**Problem to solve:** Please take the records that follow and repeat exactly the lines starting with the line with "(List.range 16).foldl (fun s i =>" and going on through the line with "else (((s.wr (Obj.ckptHandle".

Excerpted records Block Start

-- ==== Sys2Proof/Machine/Settings.lean ====
section
/-! DEFINITION. What is kept and what is lost: persistent and volatile objects (R412), the stored settings record (R413), its migration
across dictionary versions (R454), and the loss of state at a power loss, a module reset or a hardware trip (R478, R490, R378). -/
namespace Sys2Proof.Machine

/-! ### Persistent objects (R412) -/

/-- The volatile RW objects of R412. -/
def isVolatile (k : Nat) : Bool :=
  let i := k / 256
  let j := k % 256
  (decide (0x4810 ≤ i ∧ i ≤ 0x4817) && (j == 1 || j == 2)) || (decide (0x6020 ≤ i ∧ i ≤ 0x6021) && (j == 1 || j == 2)) ||
    k == Obj.nbModule || k == Obj.actTick || (decide (0x5000 ≤ i ∧ i ≤ 0x500F) && j == 8) || k == Obj.ageSelect || i == 0x9004

/-- The keys of a row of an object table. -/
def ObjRow.keys (r : ObjRow) : List Nat :=
  (List.range (r.i1 + 1 - r.i0)).flatMap fun i => (List.range (r.s1 + 1 - r.s0)).map fun j => 256 * (r.i0 + i) + r.s0 + j

/-- The persistent objects: every RW and RWS object that is not volatile. -/
def persistentKeys : List Nat :=
  objRows.flatten.flatMap fun r => if r.acc = .rw ∨ r.acc = .rws then r.keys.filter fun k => !isVolatile k else []

/-- Is the object an RWS object of the mode block? -/
def isMode (k : Nat) : Bool :=
  match objRow (k / 256) (k % 256) with
  | some r => inModeBlock (k / 256) r
  | none => false

/-- The default of an object: fld_node's follows the tray slot (R480). -/
def State.dflt (s : State) (k : Nat) : Nat := if k = Obj.fldNode then 1 + s.start.slot.getD 0 else objDflt k

/-- The current value of a persistent object: the staged one where there is one (R412). -/
def State.saved (s : State) (k : Nat) : Nat := if isMode k then s.stagedVal k else s.rd k

/-- Stage a value of the mode block; it takes force at a boundary (R409). -/
def State.stage (s : State) (k v : Nat) : State :=
  { s with staged := if v = s.rd k then s.staged.erase k else s.staged.insert k v }

/-! ### The stored record (R413, R454) -/

/-- The record of the values as they stand. -/
def State.settingsNow (s : State) : SettingsRec :=
  { dictVersion := s.rd Obj.dictVersion, values := persistentKeys.foldl (fun m k => Tab.insert m k (s.saved k)) [], good := true }

/-- The bytes of a record: dictionary version, then key and value of every object. -/
def SettingsRec.bytes (r : SettingsRec) : Bytes := p16 r.dictVersion ++ r.values.flatMap fun x => le 3 x.1 ++ objBytes x.1 x.2

/-- Set a persistent object in force, and staged, which nothing then differs from. -/
def State.put (s : State) (k v : Nat) : State := { s.wr k v with staged := s.staged.erase k }

/-- Is the object the size of a stream zone that holds data? No load and no reset of the settings changes it (R269; DEDUCED, log entry 52). -/
def State.keepsSize (s : State) (k : Nat) : Bool := decide (0x6810 ≤ k / 256 ∧ k / 256 ≤ 0x6813) && k % 256 == 1 && s.zoneHolds (k / 256 - 0x6810)

/-- Set persistent objects together; the zones that hold no data take their size. -/
def State.putAll (s : State) (ks : List Nat) (v : Nat → Nat) : State :=
  let now := s
  let s := ks.foldl (fun s k => if now.keepsSize k then s else s.put k (v k)) s
  (List.range 4).foldl (fun s z =>
    let n := s.rd (Obj.szStripeBlocks z)
    if (s.store.zoneBlocks.get [] z).length = n then s else s.sizeZone z n) s

/-- Every persistent object takes its default. -/
def State.allDefaults (s : State) : State := s.putAll persistentKeys s.dflt

/-- The objects whose stored format is newer than a record of dictionary version `v` (R454). -/
def State.outdated (s : State) (v : Nat) (ks : List Nat) : List Nat := ks.filter fun k => decide (v < Config.fmtSince (s.rd Obj.fwVersion) k)

/-- Objects are reset: event with the count, the list, and a new stored record at once (R454). -/
def State.noteReset (s : State) (ks : List Nat) : State :=
  if ks = [] then s
  else
    let s := (s.wr Obj.settingsResetCount ks.length).raise Ev.settingsReset [p16 ks.length]
    { s with dict := { s.dict with resetList := ks.take 85, stored := some s.settingsNow } }

/-- The settings record is read at power-up (R413). A mode-block object takes its value both in force and staged. -/
def State.loadSettings (s : State) : State :=
  match s.dict.stored with
  | none => s.allDefaults.wr Obj.settingsState 0
  | some r =>
    if ¬ r.good then (s.allDefaults.wr Obj.settingsState 3).raise Ev.settingsLoadFault []
    else
      let old := if r.dictVersion = s.rd Obj.dictVersion then [] else s.outdated r.dictVersion persistentKeys
      let s := s.putAll persistentKeys fun k => if old.contains k then s.dflt k else (r.values.find k).getD (s.dflt k)
      (s.wr Obj.settingsState 1).noteReset old

/-- The values held are kept across a change of dictionary version by an activation (R454). -/
def State.migrate (s : State) (was : Nat) : State :=
  if was = s.rd Obj.dictVersion then s
  else
    let old := s.outdated was persistentKeys
    (s.putAll old s.dflt).noteReset old

/-- Status of a settings_save from the busy check on. -/
def State.saveCond (s : State) : Nat :=
  let recent : Bool := match s.dict.savedAt with
    | some t => decide (s.now - t < 10000 * ms)
    | none => false
  if s.dict.saving.isSome ∨ recent then 0x0A else 0

/-- settings_save is accepted: the record is being written. -/
def State.saveStart (s : State) : State :=
  let v : Saving := { start := s.now, before := s.rd Obj.settingsState, rcd := s.settingsNow, fails := 0 }
  let s := { s with dict := { s.dict with saving := some v } }
  s.wr Obj.settingsState 2

def execSettingsSave (src : Src) (arg : Nat) (s : State) : Host.Outcome State Fault Refusal :=
  .next (s.act src Obj.settingsSave arg false s.saveCond State.saveStart)

/-- SETTINGS_SAVE_DONE: the read-back succeeds, or fails; at the second failure the earlier record stays (R413). -/
def State.saveDone (s : State) (good : Bool) : State :=
  match s.dict.saving with
  | none => s
  | some v =>
    if good then
      let s := { s with dict := { s.dict with saving := none, stored := some v.rcd, savedAt := some s.now } }
      s.wr Obj.settingsState 1
    else if v.fails = 0 then { s with dict := { s.dict with saving := some { v with fails := 1 } } }
    else
      let s := { s with dict := { s.dict with saving := none } }
      (s.wr Obj.settingsState v.before).raise Ev.settingsSaveFault []

def execSettingsSaveDone (good : Bool) (s : State) : Host.Outcome State Fault Refusal := .next (s.saveDone good)

/-- Are the plan objects of Table 15.3 stopped? -/
def State.planStopped (s : State) : Bool := let g := s.rd Obj.groupState; g == 0 || g == 1 || g == 4 || g == 5

/-- Is the object a setting of the plan (Table 15.3, first row)? -/
def isPlan (k : Nat) : Bool :=
  let i := k / 256
  (i == 0x5010 && decide (k % 256 ≤ 4)) || i == 0x5011 || i == 0x5012

/-- A plan object is written: LLDPDUs follow; a port that is up goes by it and evaluates its identity again, with what follows from that
for the other ports; the rest go by it from their next training (R316, R318, R325). -/
def State.planWrite (s : State) (k v : Nat) : State :=
  let s := s.wr k v
  ((List.range 16).foldl (fun s p =>
    let up := s.portIs p psUp
    s.updPort p fun x => { x with planDue := true, plan := if up then s.planNow else x.plan }) s).classify

/-- An object takes its default at settings_defaults: staged for the mode block; a zone that holds data keeps its size, and where the plan's
objects are not stopped the ports go by theirs from their next training (R412; DEDUCED from R269 and R410, log entry 52). -/
def State.defaultOf (s : State) (k : Nat) : State :=
  if isMode k then s.stage k (s.dflt k)
  else if isPlan k ∧ s.planStopped then s.planWrite k (s.dflt k)
  else if decide (0x6810 ≤ k / 256 ∧ k / 256 ≤ 0x6813) && k % 256 == 1 then
    (if s.keepsSize k then s else (s.wr k (s.dflt k)).sizeZone (k / 256 - 0x6810) (s.dflt k))
  else s.wr k (s.dflt k)

/-- settings_defaults: every persistent object, the mode block as staged values; the stored record stays (R412). -/
def State.defaults (s : State) : State :=
  let s := persistentKeys.foldl State.defaultOf s
  match s.dict.saving with
  | some v => { s with dict := { s.dict with saving := some { v with before := 0 } } }
  | none => s.wr Obj.settingsState 0

def execSettingsDefaults (src : Src) (arg : Nat) (s : State) : Host.Outcome State Fault Refusal :=
  .next (s.act src Obj.settingsDefaults arg false 0 State.defaults)

/-! ### What a loss takes (R271, R378, R478, R490) -/

/-- How much is lost: power gone, mod_reset_n, or the domains other than standby alone. -/
inductive Loss where
  | power | reset | domains
  deriving DecidableEq, Repr

/-- Objects held in service flash, the store tier or fuses. -/
def inFlash (k : Nat) : Bool :=
  let i := k / 256
  let ro : Bool := match objRow i (k % 256) with
    | some r => r.acc == .ro
    | none => false
  ro && ([Obj.t1PoolPages, Obj.sparePages, Obj.poweredSTotal, Obj.powerSession, Obj.tripsTotal, Obj.ageCount, Obj.fwSvn,
      Obj.activeSlot, Obj.keyRevoked, Obj.lmsRemaining, Obj.matchedCkpt, Obj.suspects].contains k ||
    i == 0x6800 || decide (0x6810 ≤ i ∧ i ≤ 0x6813) || decide (0x6820 ≤ i ∧ i ≤ 0x6823) || (decide (0x6400 ≤ i ∧ i ≤ 0x640F) && k % 256 == 5) ||
    i == 0x8001 || i == 0x8002 || i == 0x1020)

/-- Objects of events and time, which live as long as the power session (R400, R429, R431). -/
def inSession (k : Nat) : Bool :=
  let i := k / 256
  i == 0x9000 || i == 0x9100 || decide (0x9201 ≤ i ∧ i ≤ 0x920F) || i == 0x1100

/-- Objects the standby domain holds beside those: settings, counters, identity on the networks, security (R378, R414). -/
def inStandby (k : Nat) : Bool :=
  let i := k / 256
  let set : Bool := match objRow i (k % 256) with
    | some r => r.acc == .rw || r.acc == .rws
    | none => false
  set || i / 256 == 0xA0 || i == 0x1010 || i == 0x1030 || i == 0x1040 || i == 0x8000 || i == 0x8010 || i == 0x8020 || i == 0x8400

def Loss.keeps (l : Loss) (k : Nat) : Bool :=
  inFlash k || (match l with
    | .power => false
    | .reset => inSession k
    | .domains => inSession k || inStandby k)

/-- A window whose session goes on: it loses all but its sequence numbers, which never go back within one (R176). -/
def Window.afterReset (x : Window) : Window := { Window.reset with e := x.e, rnext := x.rnext, rc := x.rc }

/-- The bank tier, the tiles and every unit lose what they hold; the store tier keeps its zones, its taken checkpoints and its wear. What
counts over the power session goes on with it: sequence numbers (R176), parity errors (R169), resets of the decode engines (R289). -/
def State.loseUnits (s : State) (l : Loss) : State :=
  let ends := l = Loss.power
  { s with
    tile := { TileState.reset with parity := if ends then [] else s.tile.parity }
    spans := [], touches := 0, prep := [], upd := UpdState.reset, link := LinkState.reset
    cmd := { CmdState.reset with
      wins := if ends then []
        else (s.cmd.wins.map fun x => (x.1, Window.afterReset x.2)).filter fun x => x.2 != Window.reset }
    cross := { CrossState.reset with stalls := if l = Loss.domains then s.cross.stalls else 0, drawn := s.cross.drawn }
    coll := { CollState.reset with repairs := s.coll.repairs }
    tier := { TierState.reset with
      regions := (s.tier.regions.filter fun x => s.store.taken.any fun t => s.rd (Obj.ckptHandle t.1) == x.1).map fun ((h, r) : Nat × Region) =>
        (h, { r with freeing := none, pages := r.pages.map fun ((p, v) : Nat × RPage) => (p, { v with move := none, refetch := false }) })
      retired := s.tier.retired }
    store := { StoreState.reset with
      engines := if ends then [] else s.store.engines
      zones := s.store.zones, badUnits := s.store.badUnits, taken := s.store.taken, blocks := s.store.blocks, sparesUsed := s.store.sparesUsed
      dies := s.store.dies, zoneBlocks := s.store.zoneBlocks, blockMap := s.store.blockMap
      pageMap := s.store.pageMap.filter fun x => s.store.taken.any fun t => s.rd (Obj.ckptHandle t.1) == x.1 / 2 ^ 32
      genBlocks := s.store.genBlocks, genRow := s.store.genRow } }

/-- Catalogue entries of checkpoints not yet taken leave nothing behind (R280). -/
def State.dropUntaken (s : State) : State :=
  (List.range 16).foldl (fun s i =>
    let k := i + 1
    if (s.store.taken.find k).isSome then s
    else (((s.wr (Obj.ckptHandle k) 0).wr (Obj.ckptStep k) 0).wr (Obj.ckptDigest k) 0).wr (Obj.ckptState k) 0) s

/-- A slot that was receiving is empty (Table 16.4); the block of leaves in use is wasted (R459); no session lives on. -/
def State.loseFirmware (s : State) (l : Loss) : State :=
  let s := (List.range 2).foldl (fun s n => if s.rd (Obj.slotState n) = 1 then s.wr (Obj.slotState n) 0 else s) s
  { s with fw := { s.fw with
      load := none, phase := 0, revert := none, nonce := none, measured := [], spdmA := Spdm.reset, spdmB := Spdm.reset
      leafLeft := if l = Loss.domains then s.fw.leafLeft else 0, ideKeyA := none, ideKeyB := none
      reportAt := if l = Loss.power then none else s.fw.reportAt } }

/-- What the dictionary keeps: its flash in any case, the log and the kept replies with the session. -/
def State.loseDict (s : State) (l : Loss) : State :=
  match l with
  | .power => { s with dict := { DictState.reset with flash := s.dict.flash, stored := s.dict.stored } }
  | .reset => { s with dict := { s.dict with episodes := [], saving := none, irqA := none, irqB := none } }
  | .domains => { s with dict := { s.dict with irqA := none, irqB := none } }

/-- Start-up goes back before its first stage, rails off. -/
def State.loseStart (s : State) (l : Loss) : State :=
  { s with start := { s.start with
      stage := 0, since := s.now, retryAt := none, domain := false, rails := false
      failed := if l = Loss.domains then s.start.failed else none
      slotSamples := if l = Loss.domains then s.start.slotSamples else []
      slot := if l = Loss.domains then s.start.slot else none
      selfTested := if l = Loss.power then false else s.start.selfTested
      warned := if l = Loss.power then [] else s.start.warned } }

/-- The rails go off and the state that the loss takes is gone. -/
def State.lose (s : State) (l : Loss) : State :=
  let s := (s.loseUnits l).dropUntaken
  let s := { s with
    power := { PowerState.reset with ovp := s.power.ovp }
    clock := { s.clock with masked := [], margins := [], stretch := [], due := [], ranOp := none, ran := 0, tjMax := 0, trimHold := 0, pll := 0, plls := [0, 0], worst := [], copies := [] }
    staged := if l = Loss.domains then s.staged else [] }
  let s := ((s.loseFirmware l).loseDict l).loseStart l
  { s with obj := s.obj.filter fun x => l.keeps x.1 }

/-- mod_fault_n: asserted unless the module is operational and neither in hold nor in thermal park (R479). An unpowered module cannot
assert it. -/
def State.modFault (s : State) : Bool := s.standby && (s.rd Obj.moduleState != 2 || decide (3 ≤ s.rd Obj.powerState))

end Sys2Proof.Machine
end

Excerpted records Block End

**Answer below:**
  (List.range 16).foldl (fun s i =>
    let k := i + 1
    if (s.store.taken.find k).isSome then s
    else (((s.wr (Obj.ckptHandle k) 0).wr (Obj.ckptStep k) 0).wr (Obj.ckptDigest k) 0).wr (Obj.ckptState k) 0) s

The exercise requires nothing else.